===== INPUT DATA =====
-- ==== Sys2Proof/Word.lean ====
section
/-! DEFINITION. The word types of the block: bytes as the manual's bit patterns, byte strings, and the sparse
map that every table, register file and memory of the state is held in. -/

namespace Sys2Proof

/-- One byte (R11: multi-byte fields are little-endian byte strings). -/
abbrev Byte := BitVec 8

/-- A byte string: a DOMAIN value, a frame, a queue entry, a buffer. -/
abbrev Bytes := List Byte

/-- A 32-bit register value (Notation: registers are 32 bits wide). -/
abbrev Word := BitVec 32

/-- A sparse map from natural keys: (key, value) pairs in rising key order, an absent key meaning the
default its reader names. Plain data, so that states can be compared. -/
abbrev SMap (α : Type) := List (Nat × α)

namespace SMap

variable {α : Type}

/-- The value at a key, if one is listed. -/
def get? : SMap α → Nat → Option α
  | [], _ => none
  | (k, v) :: t, j => if k = j then some v else get? t j

/-- The value at a key, or the default an unlisted key has. -/
def getD (m : SMap α) (k : Nat) (d : α) : α := (m.get? k).getD d

/-- List a value at a key, keeping the rising order. -/
def put : SMap α → Nat → α → SMap α
  | [], k, v => [(k, v)]
  | (j, w) :: t, k, v =>
    if k < j then (k, v) :: (j, w) :: t
    else if k = j then (k, v) :: t
    else (j, w) :: put t k v

/-- Remove a key. -/
def del : SMap α → Nat → SMap α
  | [], _ => []
  | (j, w) :: t, k => if j = k then del t k else (j, w) :: del t k

/-- Change the value at a key, starting from the default where it is unlisted. -/
def upd (m : SMap α) (k : Nat) (d : α) (f : α → α) : SMap α := m.put k (f (m.getD k d))

/-- Keys are strictly rising and none is below the bound. -/
def above : SMap α → Nat → Bool
  | [], _ => true
  | (k, _) :: t, b => decide (b ≤ k) && above t (k + 1)

/-- The canonical order: strictly rising keys. -/
def sorted (m : SMap α) : Bool := m.above 0

/-- Keep the pairs that satisfy a test. -/
def keep (m : SMap α) (p : Nat → α → Bool) : SMap α := m.filter fun kv => p kv.1 kv.2

end SMap

end Sys2Proof
end

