-- ==== Sys2Proof/Machine/DictRows.lean ====
section
/-! DEFINITION. The object dictionary's rows (R59, R239, R467, R498 and the entry tables of every chapter), as a
table: which indexes and sub-indexes a row covers, its type, access code, commit group, default, the values its range
admits and its maximum length. A row that stands earlier wins where two cover one entry. -/

namespace Sys2Proof.Machine

open DTy DAcc

/-- A default that is a number. -/
abbrev DRow.n (k : Nat) : DVal := .num k
/-- A default that is a byte string. -/
abbrev DRow.bs (l : List Nat) : DVal := .bytes (l.map (BitVec.ofNat 8))
/-- A default that is a text. -/
def DRow.str (t : String) : DVal := .bytes (t.toList.map fun c => BitVec.ofNat 8 c.toNat)
/-- 512 bytes with the bit of VID 1 set (the default of the VLAN entries). -/
def DRow.vlan1 : DVal := .bytes (2 :: List.replicate 511 0)
/-- The default gate list: entry 0 of 1,000,000 ns with every gate open. -/
def DRow.gate0 : DVal := .bytes ([0x40, 0x42, 0x0F, 0x00, 0xFF, 0, 0, 0] ++ List.replicate 2040 0)

open DRow

/-- Rows 1 to 36 of the table. -/
def dictRows1 : List DRow := [
  ⟨0x1011, 1, 0x0, 1, 1, .u8, .rw, 0, 0, (n 96), [(1, 127)], 1⟩, -- CAN1_NODE_ID
  ⟨0x1011, 1, 0x0, 2, 2, .u32, .rwc, 2, 0, (n 500000), [(125000, 125000), (250000, 250000), (500000, 500000), (1000000, 1000000)], 4⟩, -- CAN1_NOMINAL_RATE
  ⟨0x1011, 1, 0x0, 3, 3, .u32, .rwc, 2, 0, (n 2500000), [(0, 0), (1000000, 1000000), (2500000, 2500000), (5000000, 5000000)], 4⟩, -- CAN1_DATA_RATE
  ⟨0x1011, 1, 0x0, 4, 4, .u8, .rw, 0, 0, (n 1), [(0, 2)], 1⟩, -- CAN1_RIGHTS
  ⟨0x1011, 1, 0x0, 5, 5, .u16, .ro, 0, 0, (n 0), [], 2⟩, -- CAN1_LAST_ABORT
  ⟨0x1FC0, 1, 0x0, 1, 1, .u64, .const, 0, 0, (n 0xFFFFFFFFFFFFFFFF), [], 8⟩, -- WRITE_MASK of instance 0
  ⟨0x2010, 1, 0x0, 2, 2, .bool, .const, 0, 0, (n 0), [], 1⟩, -- MANAGER_VOTE of a fixed domain
  ⟨0x2010, 1, 0x0, 3, 3, .u32, .const, 0, 0, (n 0), [], 4⟩, -- HYSTERESIS of a fixed domain
  ⟨0x2011, 1, 0x0, 2, 2, .bool, .const, 0, 0, (n 0), [], 1⟩, -- MANAGER_VOTE of a fixed domain
  ⟨0x2011, 1, 0x0, 3, 3, .u32, .const, 0, 0, (n 0), [], 4⟩, -- HYSTERESIS of a fixed domain
  ⟨0x201A, 1, 0x0, 2, 2, .bool, .const, 0, 0, (n 0), [], 1⟩, -- MANAGER_VOTE of a fixed domain
  ⟨0x201A, 1, 0x0, 3, 3, .u32, .const, 0, 0, (n 0), [], 4⟩, -- HYSTERESIS of a fixed domain
  ⟨0x2012, 4, 0x1, 3, 3, .u32, .rw, 0, 0, (n 10000), [(100, 100000)], 4⟩, -- HYSTERESIS, FLOWC0-3
  ⟨0x2016, 1, 0x0, 3, 3, .u32, .rw, 0, 0, (n 1000), [(100, 100000)], 4⟩, -- HYSTERESIS, PIPE
  ⟨0x2017, 1, 0x0, 3, 3, .u32, .rw, 0, 0, (n 100), [(100, 100000)], 4⟩, -- HYSTERESIS, KILN
  ⟨0x2018, 1, 0x0, 3, 3, .u32, .rw, 0, 0, (n 1000), [(100, 100000)], 4⟩, -- HYSTERESIS, CIPHER
  ⟨0x2019, 1, 0x0, 3, 3, .u32, .rw, 0, 0, (n 50000), [(100, 100000)], 4⟩, -- HYSTERESIS, STOR
  ⟨0x201B, 2, 0x1, 3, 3, .u32, .rw, 0, 0, (n 100000), [(100, 100000)], 4⟩, -- HYSTERESIS, TRUNK and EDGE
  ⟨0x201D, 1, 0x0, 3, 3, .u32, .rw, 0, 0, (n 1000), [(100, 100000)], 4⟩, -- HYSTERESIS, DRAM
  ⟨0x2140, 1, 0x0, 1, 1, .u8, .const, 0, 0, (n 1), [], 1⟩, -- CLASS of instance 0
  ⟨0x2840, 1, 0x0, 1, 1, .bool, .const, 0, 0, (n 1), [], 1⟩, -- CLEAR_IMPORT of instance 0
  ⟨0x3000, 4, 0x10, 2, 2, .u8, .rwc, 5, 1, (n 1), [(1, 2)], 1⟩, -- MODE of a trunk port
  ⟨0x3000, 4, 0x10, 3, 3, .u8, .rwc, 5, 1, (n 2), [(0, 2)], 1⟩, -- FEC of a trunk port
  ⟨0x3040, 16, 0x10, 2, 2, .u8, .rwc, 9, 1, (n 3), [(3, 5)], 1⟩, -- MODE of an edge port
  ⟨0x3040, 16, 0x10, 3, 3, .u8, .rwc, 9, 1, (n 0), [(0, 0)], 1⟩, -- FEC of an edge port
  ⟨0x3180, 1, 0x0, 8, 8, .u8, .rw, 0, 0, (n 248), [], 1⟩, -- PRIORITY2
  ⟨0x3A03, 1, 0x0, 15, 15, .u8, .rw, 0, 0, (n 4), [(0, 2)], 1⟩, -- MIN_SEVERITY of class 14
  ⟨0x3A20, 1, 0x0, 1, 1, .bool, .rw, 0, 0, (n 1), [], 1⟩, -- ENABLE of the mailbox export path
  ⟨0x3A40, 1, 0x0, 1, 1, .u16, .rw, 0, 0, (n 0x0501), [], 2⟩, -- alarm 0 CODE
  ⟨0x3A40, 1, 0x0, 2, 2, .u8, .rw, 0, 0, (n 6), [(0, 15), (255, 255)], 1⟩, -- alarm 0 CLASS
  ⟨0x3A40, 1, 0x0, 3, 3, .u8, .rw, 0, 0, (n 1), [(0, 5)], 1⟩, -- alarm 0 MATCH_SEVERITY
  ⟨0x3A40, 1, 0x0, 4, 4, .u8, .rw, 0, 0, (n 1), [(0, 5)], 1⟩, -- alarm 0 SEVERITY
  ⟨0x3A41, 1, 0x0, 1, 1, .u16, .rw, 0, 0, (n 0x0208), [], 2⟩, -- alarm 1 CODE
  ⟨0x3A41, 1, 0x0, 2, 2, .u8, .rw, 0, 0, (n 6), [(0, 15), (255, 255)], 1⟩, -- alarm 1 CLASS
  ⟨0x3A41, 1, 0x0, 3, 3, .u8, .rw, 0, 0, (n 3), [(0, 5)], 1⟩, -- alarm 1 MATCH_SEVERITY
  ⟨0x3A41, 1, 0x0, 4, 4, .u8, .rw, 0, 0, (n 1), [(0, 5)], 1⟩ -- alarm 1 SEVERITY
]

/-- Rows 37 to 72 of the table. -/
def dictRows2 : List DRow := [
  ⟨0x3A42, 1, 0x0, 1, 1, .u16, .rw, 0, 0, (n 0x800A), [], 2⟩, -- alarm 2 CODE
  ⟨0x3A42, 1, 0x0, 2, 2, .u8, .rw, 0, 0, (n 6), [(0, 15), (255, 255)], 1⟩, -- alarm 2 CLASS
  ⟨0x3A42, 1, 0x0, 3, 3, .u8, .rw, 0, 0, (n 3), [(0, 5)], 1⟩, -- alarm 2 MATCH_SEVERITY
  ⟨0x3A42, 1, 0x0, 4, 4, .u8, .rw, 0, 0, (n 3), [(0, 5)], 1⟩, -- alarm 2 SEVERITY
  ⟨0x3A43, 1, 0x0, 1, 1, .u16, .rw, 0, 0, (n 0x0403), [], 2⟩, -- alarm 3 CODE
  ⟨0x3A43, 1, 0x0, 2, 2, .u8, .rw, 0, 0, (n 5), [(0, 15), (255, 255)], 1⟩, -- alarm 3 CLASS
  ⟨0x3A43, 1, 0x0, 3, 3, .u8, .rw, 0, 0, (n 2), [(0, 5)], 1⟩, -- alarm 3 MATCH_SEVERITY
  ⟨0x3A43, 1, 0x0, 4, 4, .u8, .rw, 0, 0, (n 2), [(0, 5)], 1⟩, -- alarm 3 SEVERITY
  ⟨0x3A44, 1, 0x0, 1, 1, .u16, .rw, 0, 0, (n 0x0401), [], 2⟩, -- alarm 4 CODE
  ⟨0x3A44, 1, 0x0, 2, 2, .u8, .rw, 0, 0, (n 255), [(0, 15), (255, 255)], 1⟩, -- alarm 4 CLASS
  ⟨0x3A44, 1, 0x0, 3, 3, .u8, .rw, 0, 0, (n 2), [(0, 5)], 1⟩, -- alarm 4 MATCH_SEVERITY
  ⟨0x3A44, 1, 0x0, 4, 4, .u8, .rw, 0, 0, (n 2), [(0, 5)], 1⟩, -- alarm 4 SEVERITY
  ⟨0x3A45, 1, 0x0, 1, 1, .u16, .rw, 0, 0, (n 0x0602), [], 2⟩, -- alarm 5 CODE
  ⟨0x3A45, 1, 0x0, 2, 2, .u8, .rw, 0, 0, (n 14), [(0, 15), (255, 255)], 1⟩, -- alarm 5 CLASS
  ⟨0x3A45, 1, 0x0, 3, 3, .u8, .rw, 0, 0, (n 1), [(0, 5)], 1⟩, -- alarm 5 MATCH_SEVERITY
  ⟨0x3A45, 1, 0x0, 4, 4, .u8, .rw, 0, 0, (n 1), [(0, 5)], 1⟩, -- alarm 5 SEVERITY
  ⟨0x3A46, 1, 0x0, 1, 1, .u16, .rw, 0, 0, (n 0x0604), [], 2⟩, -- alarm 6 CODE
  ⟨0x3A46, 1, 0x0, 2, 2, .u8, .rw, 0, 0, (n 13), [(0, 15), (255, 255)], 1⟩, -- alarm 6 CLASS
  ⟨0x3A46, 1, 0x0, 3, 3, .u8, .rw, 0, 0, (n 2), [(0, 5)], 1⟩, -- alarm 6 MATCH_SEVERITY
  ⟨0x3A46, 1, 0x0, 4, 4, .u8, .rw, 0, 0, (n 2), [(0, 5)], 1⟩, -- alarm 6 SEVERITY
  ⟨0x3A47, 1, 0x0, 1, 1, .u16, .rw, 0, 0, (n 0x0603), [], 2⟩, -- alarm 7 CODE
  ⟨0x3A47, 1, 0x0, 2, 2, .u8, .rw, 0, 0, (n 13), [(0, 15), (255, 255)], 1⟩, -- alarm 7 CLASS
  ⟨0x3A47, 1, 0x0, 3, 3, .u8, .rw, 0, 0, (n 2), [(0, 5)], 1⟩, -- alarm 7 MATCH_SEVERITY
  ⟨0x3A47, 1, 0x0, 4, 4, .u8, .rw, 0, 0, (n 2), [(0, 5)], 1⟩, -- alarm 7 SEVERITY
  ⟨0x3A48, 1, 0x0, 1, 1, .u16, .rw, 0, 0, (n 0x8004), [], 2⟩, -- alarm 8 CODE
  ⟨0x3A48, 1, 0x0, 2, 2, .u8, .rw, 0, 0, (n 1), [(0, 15), (255, 255)], 1⟩, -- alarm 8 CLASS
  ⟨0x3A48, 1, 0x0, 3, 3, .u8, .rw, 0, 0, (n 2), [(0, 5)], 1⟩, -- alarm 8 MATCH_SEVERITY
  ⟨0x3A48, 1, 0x0, 4, 4, .u8, .rw, 0, 0, (n 2), [(0, 5)], 1⟩, -- alarm 8 SEVERITY
  ⟨0x3A49, 1, 0x0, 1, 1, .u16, .rw, 0, 0, (n 0x0601), [], 2⟩, -- alarm 9 CODE
  ⟨0x3A49, 1, 0x0, 2, 2, .u8, .rw, 0, 0, (n 255), [(0, 15), (255, 255)], 1⟩, -- alarm 9 CLASS
  ⟨0x3A49, 1, 0x0, 3, 3, .u8, .rw, 0, 0, (n 1), [(0, 5)], 1⟩, -- alarm 9 MATCH_SEVERITY
  ⟨0x3A49, 1, 0x0, 4, 4, .u8, .rw, 0, 0, (n 1), [(0, 5)], 1⟩, -- alarm 9 SEVERITY
  ⟨0x6000, 64, 0x40, 1, 1, .u16, .ro, 0, 0, (n 0), [], 2⟩, -- MAX_SQ
  ⟨0x6000, 64, 0x40, 2, 2, .u16, .ro, 0, 0, (n 0), [], 2⟩, -- MAX_CQ
  ⟨0x6000, 64, 0x40, 3, 3, .u32, .ro, 0, 0, (n 0), [], 4⟩, -- RESERVE
  ⟨0x6000, 64, 0x40, 4, 4, .u16, .ro, 0, 0, (n 0), [], 2⟩ -- CONTEXTS
]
=====
§ **PROBLEM**: Please return the lines above that run from the line containing "gate open. -/" to the line containing "-- HYSTERESIS, STOR", inclusive, exactly and with no other lines.

§ **OUTPUT BELOW**:
/-- The default gate list: entry 0 of 1,000,000 ns with every gate open. -/
def DRow.gate0 : DVal := .bytes ([0x40, 0x42, 0x0F, 0x00, 0xFF, 0, 0, 0] ++ List.replicate 2040 0)

open DRow

/-- Rows 1 to 36 of the table. -/
def dictRows1 : List DRow := [
  ⟨0x1011, 1, 0x0, 1, 1, .u8, .rw, 0, 0, (n 96), [(1, 127)], 1⟩, -- CAN1_NODE_ID
  ⟨0x1011, 1, 0x0, 2, 2, .u32, .rwc, 2, 0, (n 500000), [(125000, 125000), (250000, 250000), (500000, 500000), (1000000, 1000000)], 4⟩, -- CAN1_NOMINAL_RATE
  ⟨0x1011, 1, 0x0, 3, 3, .u32, .rwc, 2, 0, (n 2500000), [(0, 0), (1000000, 1000000), (2500000, 2500000), (5000000, 5000000)], 4⟩, -- CAN1_DATA_RATE
  ⟨0x1011, 1, 0x0, 4, 4, .u8, .rw, 0, 0, (n 1), [(0, 2)], 1⟩, -- CAN1_RIGHTS
  ⟨0x1011, 1, 0x0, 5, 5, .u16, .ro, 0, 0, (n 0), [], 2⟩, -- CAN1_LAST_ABORT
  ⟨0x1FC0, 1, 0x0, 1, 1, .u64, .const, 0, 0, (n 0xFFFFFFFFFFFFFFFF), [], 8⟩, -- WRITE_MASK of instance 0
  ⟨0x2010, 1, 0x0, 2, 2, .bool, .const, 0, 0, (n 0), [], 1⟩, -- MANAGER_VOTE of a fixed domain
  ⟨0x2010, 1, 0x0, 3, 3, .u32, .const, 0, 0, (n 0), [], 4⟩, -- HYSTERESIS of a fixed domain
  ⟨0x2011, 1, 0x0, 2, 2, .bool, .const, 0, 0, (n 0), [], 1⟩, -- MANAGER_VOTE of a fixed domain
  ⟨0x2011, 1, 0x0, 3, 3, .u32, .const, 0, 0, (n 0), [], 4⟩, -- HYSTERESIS of a fixed domain
  ⟨0x201A, 1, 0x0, 2, 2, .bool, .const, 0, 0, (n 0), [], 1⟩, -- MANAGER_VOTE of a fixed domain
  ⟨0x201A, 1, 0x0, 3, 3, .u32, .const, 0, 0, (n 0), [], 4⟩, -- HYSTERESIS of a fixed domain
  ⟨0x2012, 4, 0x1, 3, 3, .u32, .rw, 0, 0, (n 10000), [(100, 100000)], 4⟩, -- HYSTERESIS, FLOWC0-3
  ⟨0x2016, 1, 0x0, 3, 3, .u32, .rw, 0, 0, (n 1000), [(100, 100000)], 4⟩, -- HYSTERESIS, PIPE
  ⟨0x2017, 1, 0x0, 3, 3, .u32, .rw, 0, 0, (n 100), [(100, 100000)], 4⟩, -- HYSTERESIS, KILN
  ⟨0x2018, 1, 0x0, 3, 3, .u32, .rw, 0, 0, (n 1000), [(100, 100000)], 4⟩, -- HYSTERESIS, CIPHER
  ⟨0x2019, 1, 0x0, 3, 3, .u32, .rw, 0, 0, (n 50000), [(100, 100000)], 4⟩, -- HYSTERESIS, STOR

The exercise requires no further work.